A student wishing to participate in the F-MAT must first be accepted into the SOM. Application for the F-MAT takes place during the student's first year of medical school. Twelve members from each first-year class will be accepted into the program. By participating in F-MAT, the student agrees to rank the Family Medicine residency where he/she did his/her clinical clerkship training during the third and final year of medical school as his/her top choice in the National Resident Matching Program.

===M.D./J.D. dual degrees===
Medicine / Doctor of Jurisprudence (J.D.) dual degree program is awarded by the TTUHSC SOM and the Texas Tech University School of Law. In this six-year program, the first two years are spent studying law, and the remaining four years are spent studying medicine.

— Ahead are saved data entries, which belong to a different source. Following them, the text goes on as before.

-- ==== Sys2Proof/Certificates/Slice0/Obligations.lean ====
section
/-!
DEFINITION. The statements for the provers. `Sys2Proof.Said` holds the spec's own formulas, written a second time from the
rules and not from the model, so that a statement compares the two. What rests on a choice of the model names its log entry.
-/

namespace Sys2Proof.Said

open Sys2Proof.Machine

/-! ### Outcomes -/

/-- Executing the word `w` is `raise IllegalCommand(w)`: ERR becomes 1, the word is taken, and nothing else changes: no
other register, no response word, no sample word (R241). -/
def Raises (w : Word) : Prop :=
  ∀ (s : State) (rest : List Word), s.cmdPort = w :: rest →
    step s = .next { s with cmdPort := rest, arch := { s.arch with err := true } }

/-- The state after the exception alone (R241). -/
def errOnly (s : State) : State := { s with arch := { s.arch with err := true } }

/-- The state after one response word and nothing else (R38). -/
def answered (s : State) (v : Word) : State := { s with outPort := s.outPort ++ [.response v] }

/-- The state after sample words and nothing else (R39). -/
def emitted (s : State) (vs : List Half) : State := { s with outPort := s.outPort ++ vs.map .sample }

/-- The state after a change of one slot and nothing else. -/
def slotChanged (s : State) (k : Fin 3) (f : Osc → Osc) : State :=
  { s with arch := { s.arch with osc := s.arch.osc.set k.val (f s.arch.osc[k]) k.isLt } }

/-- Running a second command where the first one completes. -/
def thenExec (r : Result) (i : Instr) : Result :=
  match r with
  | .next t => exec i t
  | .fault f => .fault f
  | .refused f => .refused f

/-- The selector of a slot. -/
def sel (k : Fin 3) : SlotSel := BitVec.ofNat 2 k.val

/-- `k << 16` in a command word (R82). -/
def selBits (k : Fin 3) : Word := BitVec.ofNat 32 (k.val * 65536)

/-! ### Arithmetic (R9, R101, R104, R130-R139) -/

/-- `tdiv(a, b) = sign(a) * floor(|a| / |b|)` (R9). -/
def tdiv (a : Int) (b : Nat) : Int := a.sign * ((a.natAbs / b : Nat) : Int)

/-- R108's mantissas, by pitch class. -/
def mantissas : List Nat :=
  [0x84D, 0x9BF, 0xB47, 0xCE6, 0xE9E, 0x038, 0x12F, 0x234, 0x349, 0x46F, 0x5A6, 0x6F0]

/-- `Dec(ROM[i])`, from R108's mantissa and exponent and R101's formula. -/
def romInc (i : Nat) : Nat := (4096 + mantissas.getD (i % 12) 0) * 2 ^ ((i + 7) / 12 + 8)

/-- `FreqInc(e)` (R104). -/
def freqInc (e : Int) : Int := if 0 ≤ e ∧ e ≤ 127 then (romInc e.toNat : Int) else 0

/-- `Inc(k, note)` (R130), for a slot's SEMI and CENT. -/
def incOf (semi cent : Int) (note : Nat) : Int :=
  if note = 0 then 0
  else
    let e0 := (note : Int) + semi
    if cent = 0 then freqInc e0
    else
      let nb := freqInc (if cent > 0 then e0 + 1 else e0 - 1)
      freqInc e0 + tdiv ((nb - freqInc e0) * (cent.natAbs : Int)) 100

/-- `Inc` of a slot. -/
def slotInc (o : Osc) (note : Nat) : Int := incOf o.semi.toInt o.cent.toInt note

/-- `ActiveCount()`: the number of slots whose waveform is not None (R161). -/
def activeCount (a : Arch) : Nat := (Finset.univ.filter fun k : Fin 3 => a.osc[k].wave ≠ Wave.none).card

/-- `Peak` (R134). -/
def peak (maxAmplitude level c : Nat) : Nat := maxAmplitude * level / (10 * c)

/-- `Contrib` of a slot at absolute index `n`, by the waveform's rule (R133, R135-R137, R139). -/
def contrib (p : Params) (o : Osc) (inc n c : Nat) : Nat :=
  match o.wave with
  | .none => 0
  | .square => if n * inc % 2 ^ 32 > 2 ^ 31 then peak p.maxAmplitude.toNat o.level.toNat c else 0
  | .sawtooth => peak p.maxAmplitude.toNat o.level.toNat c * (n * inc % 2 ^ 32) / 2 ^ 32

===M.D./PhD dual degrees===
Medicine / Doctor of Philosophy (PhD) dual degree is awarded by the TTUHSC SOM and the TTUHSC Graduate School of Biomedical Sciences. The students in this program complete their first two years of medical school and take the USMLE Step 1 exam before beginning full-time study in the PhD program. The students work with researchers during the summers after their first and second years of medical school in order to identify a PhD mentor. The school suggests that the PhD work is typically completed in three years, although the school has not published any statistics that substantiate this claim. After completing the PhD dissertation, the students then finish the final third and fourth years of medical school.

===M.D./MBA dual degrees===
Medicine / Master of Business Administration (MBA) in Health Organization Management dual degree is awarded by the TTUHSC SOM and the Texas Tech University Rawls College of Business. Students complete both degree programs in four years by taking MBA classes during the first and second year of medical school, as well as during the summer between the first and second year of medical school.

==Admissions==
Approximately 3,000 applicants apply to TTUHSC SOM annually, and about one-quarter of these applicants are interviewed by the school. Approximately 180 students matriculate each year. The average matriculant has an MCAT score greater than 31 and a GPA of 3.65. Applicants apply to the school via the Texas Medical & Dental Schools Application Service (TMDSAS). Several less frequently used means of application and acceptance include application through the Joint Admission Medical Program, application through the Association of American Medical Colleges Early Decision Program, early acceptance through the Texas Tech University Honors College, or early acceptance directly out of high school via the Undergraduate to Medical School Initiative.

==Tuition==
Annual tuition and fees for the 2010–2011 academic year for Texas residents was $14,471 and for out-of-state residents was $27,571. TTUHSC SOM estimates that the debt acquired by a student pursuing the F-MAT will be about half that of a typical student because the student will graduate a year early, and the student will be granted one year's worth of tuition.